Emerald satin happens to be almost the exact same sheen as BM Aura eggshell. Emerald satin is rated at 10-20 units @85 degrees, and Aura eggshell at 12-22 units @85 degrees. The higher the number the higher the sheen, so the Aura eggshell is a little bit shinier. 
Aura satin is 28-38 @60 degrees.

"Degrees" refers to the angle that the surface is viewed from. 

That's my understanding of how that works anyway.


----------



## jeffnc (Apr 1, 2011)

That is interesting stuff and removes a lot of the subjectivity. Where are you finding those numbers?


----------



## Jmayspaint (May 4, 2013)

jeffnc said:


> That is interesting stuff and removes a lot of the subjectivity. Where are you finding those numbers?

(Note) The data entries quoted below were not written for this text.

/-- A violation of a port changes the partitions as its record does. -/
theorem portViol_parts (s : State) (k : RecKind) (part port : Nat) (layer oper : W16) (code : Byte) (detail : W32) (epoch : W16) (n : Nat) :
    ∃ r, r.part = part ∧ (portViol s k part port layer oper code detail epoch n).parts = (addRec (countViol s k port) r).parts :=
  ⟨violRec s.time.tick k 0xFFFF part port layer oper code detail epoch n, rfl, (addInput_keeps _ (Keeps.rfl_ [.inputs] _) (List.Subset.refl _)).same .parts (by decide)⟩

/-- A violation of the memory tap: what its partition remembers, under whatever keys the line is digested. -/
theorem mtViol_eq (s : State) (l : MtLine) (code : Byte) : ∃ k1 k2 v, Same [.rng] s v ∧
    mtViol s l code = portViol (updPart v l.part fun q => { q with
      mtSeen := true, mtLast := some s.time.tick, apart := q.apart.add k1 k2 l, rb := q.rb.map fun r => { r with c2 := false } })
      .mtviol l.part l.point 0xFFFF 0xFFFF code l.tensor (getPart s l.part).epoch 1 := by
  have drawn : Same [.rng] s (draw (draw s).2).2 := fun f hf => by
    cases f with
    | rng => exact absurd (by decide) hf
    | _ => rfl
  unfold mtViol
  dsimp only
  split
  · exact ⟨_, _, s, Same.rfl_ _ s, rfl⟩
  · exact ⟨_, _, s, Same.rfl_ _ s, rfl⟩
  · exact ⟨_, _, _, drawn, rfl⟩

theorem mtViol_effect (hp : l.part < s.parts.length) (code : Byte) :
    (getPart (mtViol s l code) l.part).mtSeen = true ∧ (getPart (mtViol s l code) l.part).mtLast = some s.time.tick ∧
      (getPart (mtViol s l code) l.part).window = (getPart s l.part).window ∧
      (getPart (mtViol s l code) l.part).rb = (getPart s l.part).rb.map (fun r => { r with c2 := false }) ∧
      (s.belfry.run = true → ∃ i ∈ (mtViol s l code).belfry.inputs, i.code = 0x99 ∧ i.part = l.part ∧ i.cause = code.toNat) ∧
      LineKeeps l.part s (mtViol s l code) := by
  obtain ⟨k1, k2, v, drawn, run⟩ := mtViol_eq s l code
  have parts : v.parts = s.parts := drawn .parts (by decide)
  have own := getPart_updPart v l.part (fun q => { q with
      mtSeen := true, mtLast := some s.time.tick, apart := q.apart.add k1 k2 l, rb := q.rb.map fun r => { r with c2 := false } }) (parts.symm ▸ hp)
  rw [getPart_of_parts parts] at own
  have others : LineKeeps l.part s (updPart v l.part fun q => { q with
      mtSeen := true, mtLast := some s.time.tick, apart := q.apart.add k1 k2 l, rb := q.rb.map fun r => { r with c2 := false } }) := .of_updPart l.part _ parts
  have belfry : (updPart v l.part fun q => { q with
      mtSeen := true, mtLast := some s.time.tick, apart := q.apart.add k1 k2 l, rb := q.rb.map fun r => { r with c2 := false } }).belfry = s.belfry := drawn.belfry_eq
  rw [run]
  generalize (updPart v l.part fun q => { q with
      mtSeen := true, mtLast := some s.time.tick, apart := q.apart.add k1 k2 l, rb := q.rb.map fun r => { r with c2 := false } }) = u at own others belfry ⊢
  obtain ⟨r, hr, recorded⟩ := portViol_parts u .mtviol l.part l.point 0xFFFF 0xFFFF code l.tensor (getPart s l.part).epoch 1
  have counted : (countViol u .mtviol l.point).parts = u.parts := rfl
  have kept {α : Type} (g : Part → α) (hg : ∀ x c, g { x with cnt := c } = g x) :
      g (getPart (portViol u .mtviol l.part l.point 0xFFFF 0xFFFF code l.tensor (getPart s l.part).epoch 1) l.part) = g (getPart u l.part) :=
    (congrArg g (getPart_of_parts recorded l.part)).trans ((addRec_getPart g hg _ r l.part).trans (congrArg g (getPart_of_parts counted l.part)))
  refine ⟨(kept (·.mtSeen) fun _ _ => rfl).trans (by rw [own]), (kept (·.mtLast) fun _ _ => rfl).trans (by rw [own]),
    (kept (·.window) fun _ _ => rfl).trans (by rw [own]), (kept (·.rb) fun _ _ => rfl).trans (by rw [own]), fun hrun => ?_, ?_⟩
  · obtain ⟨i, hi, hcode, hpart, -, hcause⟩ := portViol_input u .mtviol l.part l.point 0xFFFF 0xFFFF code l.tensor (getPart s l.part).epoch 1 (by rw [belfry]; exact hrun)
    exact ⟨i, hi, hcode, hpart, hcause⟩
  · exact ((others.of_parts counted).addRec r hr).of_parts recorded
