-- ==== Sys2Proof/Syntax.lean ====
section
/-! DEFINITION. The commands of the module: everything that happens to it from outside or inside as one indivisible
step, one constructor for each row of the command table, with the row's operands. -/

namespace Sys2Proof

/-- A control port (R496). -/
inductive Port where
  | a | b
  deriving DecidableEq, Repr

/-- Who asks: the requester codes of Table 8.8. -/
inductive Requester where
  | portA | portB | apps | firmware
  deriving DecidableEq, Repr

/-- A BCP message as it comes to port B from the network or from USB: its sender (0 on USB) and the Ethernet port. -/
structure Arrival where
  bytes : List (BitVec 8)
  ip    : BitVec 32
  udp   : BitVec 16
  eth   : Fin 2
  deriving DecidableEq, Repr

/-- How a request of Table 13.8 comes to the dictionary server: the body alone, from a requester; the message at the head of a
port's input buffer; or a message that arrives at port B from the network or from USB. -/
inductive Request where
  | body (who : Requester) (b : List (BitVec 8))
  | queued (p : Port)
  | arrives (a : Arrival)
  deriving DecidableEq, Repr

Product data sheets. SW lists it as 'Finish' and BM as 'Gloss/Sheen' but its the same measurement.


----------



## chrisn (Dec 23, 2007)

rbriggs82 said:


> Remember Regal Wall Satin Flat? It was fun explaining that to customers.


 
Used to be my favorite paint of all:thumbsup:


----------



## rbriggs82 (Mar 4, 2013)

chrisn said:


> Used to be my favorite paint of all:thumbsup:


Me too :thumbup:


----------



## Will22 (Feb 1, 2011)

If the paint companies can't get it straight how are we supposed to. 

The fact is, there is no definitive standards for sheen in paints. There are suggested ranges (Master Painters Institute- MPI gloss standards ), but different manufacturers are free to formulate their sheens as they wish. When submitting products to MPI, the product has to fit the gloss standard range as MPI designates.

Keep in mind that multiple coats of an accent color will build up mils, and also will appear to have more gloss.


----------